Problem to solve:
Use the entries below and reproduce exactly the lines from the one containing "again later. -/" down to the one containing "if st = 4 then", both of them included.

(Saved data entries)
-- ==== Sys2Proof/Machine/Resets.lean ====
section
/-!
DEFINITION. Reset domains (chapter 17): starting a reset, its drain, the reset of its blocks, escalation, and leaving reset; and the
commands of a row's repair.
-/

namespace Sys2Proof.Machine

open Sys2Proof

/-! ### Domains -/

/-- The core whose key is k, for k = coreKey c. -/
def coreOfKey (k : Nat) : CoreId := coreAt (k / 1024) (k % 1024 / 32) (k % 32)

/-- The quadrants a domain holds whole. -/
def Dev.domQuads (d : Dev) : Dom → List Nat
  | .quad q => if d.isSealedOp then d.quadsOf (d.chanOf q.val) else [q.val]
  | .device => [0, 1, 2, 3]
  | _ => []

/-- A partition domain goes by its lowest quadrant (R397). -/
def Dev.normDom (d : Dev) : Dom → Dom
  | .quad q => .quad (quad (d.domQuad q.val))
  | x => x

/-- The next containing domain (R403). -/
def Dev.outerDom (d : Dev) : Dom → Dom
  | .core c => .cluster c.die c.row
  | .cluster x _ => .quad (quad (d.domQuad (x.val / 2)))
  | _ => .device

/-- The management clock a domain's budget runs in. -/
def domClk : Dom → Nat
  | .core c => mgmtClk (c.die.val / 2)
  | .cluster x _ => mgmtClk (x.val / 2)
  | .quad q => mgmtClk q.val
  | .device => ctlClk

/-- The drain budget in management cycles of 1.2 GHz (Table 17.1): 20 µs, 100 µs, 100 ms, 100 ms. -/
def drainBudget : Dom → Nat
  | .core _ => 24000
  | .cluster _ _ => 120000
  | _ => 120000000

/-- The error of the runs a reset ends (Table 17.6). -/
def domCodeErr : Dom → Nat
  | .core _ => 0x80 | .cluster _ _ => 0x81 | .quad _ => 0x82 | .device => 0x83

/-- The runs of the cores of a domain. -/
def Dev.domRuns (d : Dev) (dom : Dom) : List Run :=
  (d.queues.flatMap (fun e => e.2.runs)).filter (fun r => match r.core with
    | some c => d.contains dom (.core c)
    | none => false)

/-! ### What a reset does at its start (steps 1 to 3 of Tables 17.3 and 17.4) -/

/-- Runs bound to the domain's cores and not begun give up their slots; they are bound again later. -/
def Dev.unbindRuns (d : Dev) (dom : Dom) : Dev :=
  let waits (r : Run) : Bool := r.stage == .waiting || r.stage == .ready
  let d := ((d.domRuns dom).filter waits).foldl (fun d r => match r.core with
    | some c => d.abandon c r.slot false
    | none => d) d
  let free (r : Run) : Run := match r.core with
    | some c =>
      if waits r && d.contains dom (.core c) then { r with core := none, slot := 0, stage := .checked, pollOut := false } else r
    | none => r
  { d with queues := NMap.update d.queues Queue.init (fun _ y => { y with runs := y.runs.map free }) }

/-- Begun runs of the domain end with the reset's error. -/
def Dev.endRuns (d : Dev) (dom : Dom) (code : Nat) : Dev :=
  ((d.domRuns dom).filter (fun r => r.stage == .begun)).foldl (fun d r => match r.core with
    | some c => d.endRun c r.slot code 0 0xFFFF false
    | none => d) d

/-- Writes the save area of a queue that is on, as PREEMPT does (Table 17.4 step 3). -/
def Dev.saveQueue (d : Dev) (x q : Nat) : Dev :=
  let b := d.saveArea x q
  d.issueAll ((lineParts (d.qBase x q 0x118) b (b.length + 1)).map (fun e =>
    { Req.blank with cli := .save x q, op := .wr, addr := e.1, mask := e.2.1, data := e.2.2, part := d.qPart x q,
                     quad := x / 2, tc := 0, scope := 3 }))

/-- Every queue of the domain's Imposers that is on: its runs that have not begun are withdrawn and its save area written. -/
def Dev.stopQueues (d : Dev) (qs : List Nat) : Dev :=
  (qs.flatMap (fun q => [2 * q, 2 * q + 1])).foldl (fun d x => (List.range 64).foldl (fun d q =>
    let st := d.qState x q
    if st = 0 then d
    else
      let d := d.withdraw x q
      if st = 4 then d else d.saveQueue x q) d) d

/-- Requests from outside that have not been taken up are absorbed (R401). -/
def Dev.absorbAll (d : Dev) : Dev :=
  ((d.reqs.filter (fun r => !r.issued && d.absorbed r)).map (fun r => r.id)).foldl (fun d id => d.turnAway id 7) d

/-- Positions of a row turn defective (R414, R415, R422). -/
def Dev.addDefects (d : Dev) (x row mask : Nat) : Dev :=
  let m := NMap.get d.boot.defects (rowKey x row) 0 ||| mask
  { d with boot := { d.boot with defects := NMap.put d.boot.defects (rowKey x row) m 0 } }

/-- The word BOOT_FP_ROW of a row (R421, R436). -/
def Dev.fpRow (d : Dev) (x row : Nat) : Nat :=
  NMap.get d.boot.defects (rowKey x row) 0 % 2 ^ 25 + d.nLog x row * 2 ^ 25 + (if d.hasSpare x row then 2 ^ 30 else 0)

/-- The bytes of a digest, byte 0 first. -/
def digestBytes (v : BitVec 512) : List Byte := leBytes 64 v.toNat
def sha (l : List Byte) : List Byte := digestBytes (sha512 l)

/-- Extends a measurement register (R444). -/
def Dev.extendMr (d : Dev) (k : Nat) (e : List Byte) : Dev :=
  let old := NMap.get d.boot.mrs k (0 : BitVec 512)
  { d with boot := { d.boot with mrs := NMap.put d.boot.mrs k (sha512 (digestBytes old ++ e)) 0 } }

/-- MR8 takes the floor plan: the 192 row words, die then row ascending. -/
def Dev.measurePlan (d : Dev) : Dev :=
  d.extendMr 8 (sha ((List.range 192).flatMap (fun i => leBytes 4 (d.fpRow (i / 24) (i % 24)))))

/-- A REPAIR or RETIRE of a row completes (R414, R415): nothing where none is under way. -/
def Dev.repairDone (d : Dev) (x row mask : Nat) : Dev := if mask = 0 then d else (d.addDefects x row mask).measurePlan

/-- Starts a reset of a domain, or merges it into one in progress (R402). The smaller resets it contains are taken over, and a
repair among them is carried out now, its row being in reset. -/
def Dev.startReset (d : Dev) (dom : Dom) (cause : Nat) (esc : Bool) (rpr : Nat) : Dev :=
  let dom := d.normDom dom
  if !d.power.pwrgd || d.domInReset dom || (dom != .device && !d.power.running) then d
  else
    let old := d.rsts.filter (fun r => d.contains dom r.dom)
    let d := old.foldl (fun (d : Dev) (r : Rst) => match r.dom with
      | .cluster x row => d.repairDone x.val row.val r.rpr
      | _ => d) d
    let new : Rst := { dom := dom, phase := 0, cause := cause, esc := esc, forced := false, since := d.now (domClk dom), rpr := rpr }
    let d := { d with rsts := d.rsts.filter (fun r : Rst => !d.contains dom r.dom) ++ [new] }
    match dom with
    | .core _ | .cluster _ _ => (d.unbindRuns dom).endRuns dom (domCodeErr dom)
    | _ =>
      let qs := d.domQuads dom
      let d := ((d.endRuns dom (domCodeErr dom)).stopQueues qs).absorbAll
      -- every quadrant of the channel in reset at once: its peer windows are lost (R494)
      let ch := d.chanOf (qs.headD 0)
      if (d.quadsOf ch).all (fun q => d.domInReset (.quad (quad q))) then
        { d with wtab := NMap.dropIf d.wtab (fun k => d.chanOf (k / 256) == ch || dom == Dom.device) }
      else d

/-! ### The drain (R401, steps 3 and 4) -/

/-- Agents of a set of quadrants. -/
def agentIn (qs : List Nat) (a : Nat) : Bool := if a < 8 then qs.contains (a / 2) else if a < 12 then qs.contains (a - 8) else false

/-- The agent a message is from or to. -/
def msgAgent : WMsg → Nat
  | .snpShr a _ _ | .snpOwn a _ _ _ | .snpInv a _ | .snpCur a _ _ => a
  | .answer a _ _ _ _ _ _ | .reply _ a _ _ _ _ | .ack a _ => a
  | .request r => r.agent

/-- Nothing moves between the quadrants' agents and homes. -/
def Dev.cohIdle (d : Dev) (qs : List Nat) : Bool :=
  let inside (l : Nat) : Bool := isStackLine l && qs.contains (lineQuad l)
  !d.txns.any (fun e => inside e.1) && !d.homeq.any (fun r => inside r.line || agentIn qs r.agent) &&
  !d.wire.any (fun m => inside (msgLine m) || agentIn qs (msgAgent m)) &&
  !d.mshr.any (fun e => e.2.isSome && agentIn qs (keyAgent e.1)) && !d.redq.any (fun e => qs.contains (e.1 / 16))

/-- The drain of a domain has finished: its begun runs have their journal entries, and every write it issued is carried on. Of a
core's writes the Galley has to have accepted each; of a partition's each is performed. -/
def Dev.drained (d : Dev) (dom : Dom) : Bool :=
  !(d.domRuns dom).any (fun r => r.stage == .begun || r.stage == .ended) &&
  (match dom with
   | .core _ | .cluster _ _ =>
     !d.reqs.any (fun r => match r.cli with
       | .delivery c _ _ _ => d.contains dom (.core c)
       | .inkSt c _ _ _ => d.contains dom (.core c)
       | .journal x _ _ => !(r.accepted || r.issued) && d.contains (.cluster (die x) 0) (match dom with
           | .core c => .cluster c.die 0 | .cluster y _ => .cluster y 0 | _ => .device)
       | _ => false)
   | _ =>
     let qs := d.domQuads dom
     !d.reqs.any (fun r => r.isWrite && qs.contains r.quad &&
       (match r.cli with | .dma _ _ => false | _ => true) &&
       (match r.tgt with | .stack _ _ => true | .host _ => true | _ => false)) && d.cohIdle qs)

Exercise result:
/-- Runs bound to the domain's cores and not begun give up their slots; they are bound again later. -/
def Dev.unbindRuns (d : Dev) (dom : Dom) : Dev :=
  let waits (r : Run) : Bool := r.stage == .waiting || r.stage == .ready
  let d := ((d.domRuns dom).filter waits).foldl (fun d r => match r.core with
    | some c => d.abandon c r.slot false
    | none => d) d
  let free (r : Run) : Run := match r.core with
    | some c =>
      if waits r && d.contains dom (.core c) then { r with core := none, slot := 0, stage := .checked, pollOut := false } else r
    | none => r
  { d with queues := NMap.update d.queues Queue.init (fun _ y => { y with runs := y.runs.map free }) }

/-- Begun runs of the domain end with the reset's error. -/
def Dev.endRuns (d : Dev) (dom : Dom) (code : Nat) : Dev :=
  ((d.domRuns dom).filter (fun r => r.stage == .begun)).foldl (fun d r => match r.core with
    | some c => d.endRun c r.slot code 0 0xFFFF false
    | none => d) d

/-- Writes the save area of a queue that is on, as PREEMPT does (Table 17.4 step 3). -/
def Dev.saveQueue (d : Dev) (x q : Nat) : Dev :=
  let b := d.saveArea x q
  d.issueAll ((lineParts (d.qBase x q 0x118) b (b.length + 1)).map (fun e =>
    { Req.blank with cli := .save x q, op := .wr, addr := e.1, mask := e.2.1, data := e.2.2, part := d.qPart x q,
                     quad := x / 2, tc := 0, scope := 3 }))

/-- Every queue of the domain's Imposers that is on: its runs that have not begun are withdrawn and its save area written. -/
def Dev.stopQueues (d : Dev) (qs : List Nat) : Dev :=
  (qs.flatMap (fun q => [2 * q, 2 * q + 1])).foldl (fun d x => (List.range 64).foldl (fun d q =>
    let st := d.qState x q
    if st = 0 then d
    else
      let d := d.withdraw x q
      if st = 4 then d else d.saveQueue x q) d) d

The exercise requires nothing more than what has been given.